Omicron-Induced Volatility

After a rather volatile week, gold is on track to finish the week within 1% of its opening level (at the time of writing). This, despite witnessing sizable daily moves and trading well above $1800, reflects the underlying market sentiment of the last week. As a result, the gold volatility index reached an eight-month high, as shown below.

Gold Volatility (.GVZ) Compiled by the CBOE

Gold Makes Third Successive Weekly Decline As General Market Sentiment Whipsaws

Source, Refinitiv, CBOE

Initial fears of the Omicron variant on Friday boosted the value of the yellow metal due to its inverse relationship with treasury yields, with the 10-year yield dropping around 23 basis points from Monday to Wednesday. Likewise, the US dollar traded lower over the same period, which further elevated gold prices due to the metal being priced in dollars. Markets were essentially repricing the dollar which had already priced in three rate hikes for 2023.

As the week progressed early anecdotal evidence regarding the mild nature of symptoms generally observed in patients reached the newswires, somewhat putting markets at ease. Thereafter, gold moved lower, which could be telling about how markets perceive the yellow metal and the future path of interest rate hikes, which would ultimately be to gold's detriment.

How Much Longer Will Gold Maintain its Luster?

Gold has thrived in arguably one of the most bullish environments in recent times as nominal interest rates in major economies approached zero, turning real interest rates negative. The real interest rate is the result of subtracting inflation from nominal interest rates, and it provides an indication of purchasing power when investing in interest-bearing investments.

Up until this year, inflation had been extremely low due to the lack of economic activity on the back of the global lockdowns, and rates were zero or close to zero; meaning the reward for investing in a money market account or similar interest-bearing investment provided a zero or negative real return.

Gold, a non-interest bearing asset, then started to look comparatively better as those with exposure to the metal may benefit from price appreciation at a time when the future prosperity of the global economy was extremely uncertain and real rates of return in other investments looked unappealing.

With soaring inflation, real yields remain in negative territory. Yet financial markets will eventually price in the expectation of future interest rate hikes, which will weigh on the price of gold.

Real Yields Interpolated From Treasury's Daily Yield Curve (a Measure of Real Interest Rates), US 5-Year and 10-Year

Gold Makes Third Successive Weekly Decline As General Market Sentiment Whipsaws

Source: US Treasury, Nasdaq.com

Fast forward to today, and we are witnessing central bank rate hikes in New Zealand, South Africa, Russia, and Poland, with major central banks like the Bank of England considering a hike in December or early next year. 2022 and 2023 currently serve as the time frames in which major central banks are anticipating rate hikes, which will once more elevate the attractiveness of interest-bearing investments at the expense of gold.

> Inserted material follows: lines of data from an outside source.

/-- PORT_MODE_WRITE. -/
def execPortModeWrite (p v : Nat) (s : State) : Host.Outcome State Fault Refusal :=
  act (decide (p < 3)) (fun s => s.portMode p v) s
/-- AUTO_MODE_SWITCH. -/
def execAutoModeSwitch (p : Nat) (s : State) : Host.Outcome State Fault Refusal :=
  act (decide (p < 3)) (fun s => s.autoSwitch p) s
/-- PORT_UP. -/
def execPortUp (p : Nat) (s : State) : Host.Outcome State Fault Refusal :=
  act (decide (p < 3)) (fun s => s.portRises p) s
/-- LANE_LOCK_LOSS. -/
def execLaneLockLoss (p : Nat) (s : State) : Host.Outcome State Fault Refusal :=
  act (decide (p < 3)) (fun s => if s.portUp p then s.portDown p 1 else s) s

/-! ### Packets -/

/-- WRITE_PACKET. -/
def execWritePacket (p : Nat) (k : Packet) (s : State) : Host.Outcome State Fault Refusal :=
  act (decide (p < 3) && k.wf) (fun s => s.receive p k 0) s
/-- READ_PACKET. -/
def execReadPacket (p : Nat) (k : Packet) (s : State) : Host.Outcome State Fault Refusal :=
  act (decide (p < 3) && k.wf) (fun s => s.receive p k 1) s
/-- READ_RESPONSE. -/
def execReadResponse (p : Nat) (k : Packet) (s : State) : Host.Outcome State Fault Refusal :=
  act (decide (p < 3) && k.wf) (fun s => s.receive p k 2) s
/-- WRITE_REDUCE_PACKET. -/
def execWriteReducePacket (p : Nat) (k : Packet) (s : State) : Host.Outcome State Fault Refusal :=
  act (decide (p < 3) && k.wf) (fun s => s.receive p k 3) s
/-- SIGNAL_PACKET. -/
def execSignalPacket (p : Nat) (k : Packet) (s : State) : Host.Outcome State Fault Refusal :=
  act (decide (p < 3) && k.wf) (fun s => s.receive p k 4) s
/-- ATOMIC_PACKET. -/
def execAtomicPacket (p : Nat) (k : Packet) (s : State) : Host.Outcome State Fault Refusal :=
  act (decide (p < 3) && k.wf) (fun s => s.receive p k 5) s
/-- ATOMIC_RESPONSE. -/
def execAtomicResponse (p : Nat) (k : Packet) (s : State) : Host.Outcome State Fault Refusal :=
  act (decide (p < 3) && k.wf) (fun s => s.receive p k 6) s
/-- MANAGEMENT_PACKET. -/
def execManagementPacket (p : Nat) (k : Packet) (s : State) : Host.Outcome State Fault Refusal :=
  act (decide (p < 3) && k.wf) (fun s => s.receive p k 7) s
/-- ACK_PACKET. -/
def execAckPacket (p : Nat) (k : Packet) (ce : Bool) (s : State) : Host.Outcome State Fault Refusal :=
  act (decide (p < 3) && k.wf) (fun s => s.takeAck p k ce) s
/-- NAK_PACKET. -/
def execNakPacket (p : Nat) (k : Packet) (s : State) : Host.Outcome State Fault Refusal :=
  act (decide (p < 3) && k.wf) (fun s => s.takeNak p k) s

/-- Whether a message's time is within 10 s of house time, which matters once PTP is locked (R324). -/
def State.timely (s : State) (t : Nat) : Bool :=
  !s.ctl.ptpLocked || (decide (t ≤ s.house + 10000000000) && decide (s.house ≤ t + 10000000000))

/-- A HELLO arrives (R313, R324): a message whose signature or time fails is discarded; another is delivered to the
Scullery, and shows that a member is reachable on the port's plane. -/
def State.takeHello (s : State) (p : Nat) (k : Packet) (h : HelloMsg) : State :=
  if !s.portUp p then s
  else if badHeader k then s.incEnt 0x4005 (p + 1) 1
  else if k.op ≠ 10 then s
  else
    let a := s.arrive p k
    if !(Config.ed25519 h.key (helloBytes h) h.sig && a.2.timely h.time) then a.2
    else
      let s := a.2.emit (.scullery a.1)
      if !k.unnum && s.member k.src && decide (s.modKey k.src = h.key) then
        s.setModWord k.src (s.modWord k.src ||| 2 ^ (59 + p))
      else s

/-- HELLO. -/
def execHello (p : Nat) (k : HelloPacket) (s : State) : Host.Outcome State Fault Refusal :=
  act (decide (p < 3) && k.pkt.wf) (fun s => s.takeHello p k.pkt k.msg) s

/-! ### The transport's own steps -/

/-- A pair whose commands have all completed is opened again (R320). -/
def State.reopen (s : State) (m : Nat) : State :=
  let p := s.pair m
  if p.failed && !p.opening && s.member m && s.own ≠ 0xFFFF && p.owed.all (fun x => (s.cmd x.1 x.2).isNone) then
    (s.setPair m { p with owed := [] }).openPair m
  else s

/-- REMOTE_OP_ISSUE. -/
def execRemoteOpIssue (m : Nat) (s : State) : Host.Outcome State Fault Refusal :=
  act (decide (m < 4096)) (fun s => s.issueRemote m) s
/-- ACK_SEND. -/
def execAckSend (m : Nat) (s : State) : Host.Outcome State Fault Refusal :=
  act (decide (m < 4096)) (fun s => s.sendAck m) s
/-- RETRANSMIT_TIMEOUT. -/
def execRetransmitTimeout (m seq : Nat) (s : State) : Host.Outcome State Fault Refusal :=
  act (decide (m < 4096)) (fun s => s.resend m seq) s
/-- PAIR_PROGRESS_TIMEOUT. -/
def execPairProgressTimeout (m : Nat) (s : State) : Host.Outcome State Fault Refusal :=
  act (decide (m < 4096))
    (fun s => if m ≠ s.own && ((s.pair m).tx ≠ [] || (!(s.pair m).up && (s.pair m).waiting ≠ [])) then s.failPair m else s) s
/-- WINDOW_RESTORE. -/
def execWindowRestore (m : Nat) (s : State) : Host.Outcome State Fault Refusal :=
  act (decide (m < 4096)) (fun s => s.setPair m { s.pair m with halved := false }) s
/-- PAIR_REESTABLISH. -/
def execPairReestablish (m : Nat) (s : State) : Host.Outcome State Fault Refusal :=
  act (decide (m < 4096)) (fun s => s.reopen m) s

/-- PAIR_OPEN arrives from module `m` (R324, R327): ignored unless a member sent it. -/
def State.takePairOpen (s : State) (m : Nat) (keyHash : Bytes) (gen : Nat) (nonce : BitVec 128) (sig : Bytes) : State :=
  if s.on && s.own ≠ 0xFFFF && s.member m && keyHash = Config.sha512 (s.modKey m) &&
     Config.ed25519 (s.modKey m) (pairOpenBytes m keyHash gen nonce) sig then
    let s := if (s.pair m).tx ≠ [] then s.failPair m else s
    let nonces := toBytes 16 nonce.toNat ++ toBytes 16 (BitVec.ofNat 128 s.freeVal).toNat
    (s.drawFree.startPair m gen).emit (.pairAccept m gen nonces (Config.idSign (pairAcceptBytes gen nonces)))
  else s

/-- PAIR_ACCEPT arrives from module `m`: the first nonce must be that of the PAIR_OPEN sent. -/
def State.takePairAccept (s : State) (m gen : Nat) (nonces sig : Bytes) : State :=
  let p := s.pair m
  if s.on && p.opening && s.member m && gen = (p.gen + 1) % 2 ^ 16 && nonces.take 16 = toBytes 16 p.nonce.toNat &&
     Config.ed25519 (s.modKey m) (pairAcceptBytes gen nonces) sig then s.startPair m gen
  else s

/-- PAIR_OPEN. -/
def execPairOpen (m : Nat) (keyHash : Bytes) (gen : Nat) (nonce : BitVec 128) (sig : Bytes) (s : State) :
    Host.Outcome State Fault Refusal :=
  act (decide (m < 4096)) (fun s => s.takePairOpen m keyHash gen nonce sig) s
/-- PAIR_ACCEPT. -/
def execPairAccept (m gen : Nat) (nonces sig : Bytes) (s : State) : Host.Outcome State Fault Refusal :=
  act (decide (m < 4096)) (fun s => s.takePairAccept m gen nonces sig) s

/-! ### Atomic slots and host cores (R316, R317) -/

/-- The target module of a remote address. -/
def remoteModule (pa : Nat) : Nat := fld pa 54 43
/-- The target address in the module's local map. -/
def remoteAddr (pa : Nat) : Nat := fld pa 42 0

/-- GO on ATOMIC[`k`]. -/
def State.goAtomic (s : State) (k : Nat) : State :=
  if !s.on || s.regF (paAtomic k 0x18) 1 1 = 1 then s
  else
    let pa := s.regF (paAtomic k 0) 55 4 * 16
    let op := s.regF (paAtomic k 0x18) 15 8
    if regionOf pa ≠ .remote ∨ !cisOpOk op then s.setReg (paAtomic k 0x20) 3
    else
      let x := BitVec.ofNat 128 (s.regN (paAtomic k 0x08) + s.regN (paAtomic k 0x10) * 2 ^ 64)
      let s := s.setRegF (paAtomic k 0x18) 1 1 1
      s.remoteAsk (.slot k)
        { basePacket 5 (remoteModule pa) (remoteAddr pa) with cisop := BitVec.ofNat 8 op, words := [(x, 0)] } pa 16 none (op, x)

Therefore, it is clear that gold will face significant price pressure, but the question of when this will happen still remains to be seen. And with current volatility and uncertainty, a move higher is also not out of the picture.

For now, spot gold rests on a significant weekly level corresponding with the 23.6% Fib level (August 2020 high to August 2021 low) at around $1763, which could act as a springboard for higher prices if respected. The Fed could make mention of the recent NFP miss as justification for remaining cautious, but the more important unemployment figure of 4.2% is now well below the 4.5% identified in previous addresses. Therefore, this scenario may be less likely.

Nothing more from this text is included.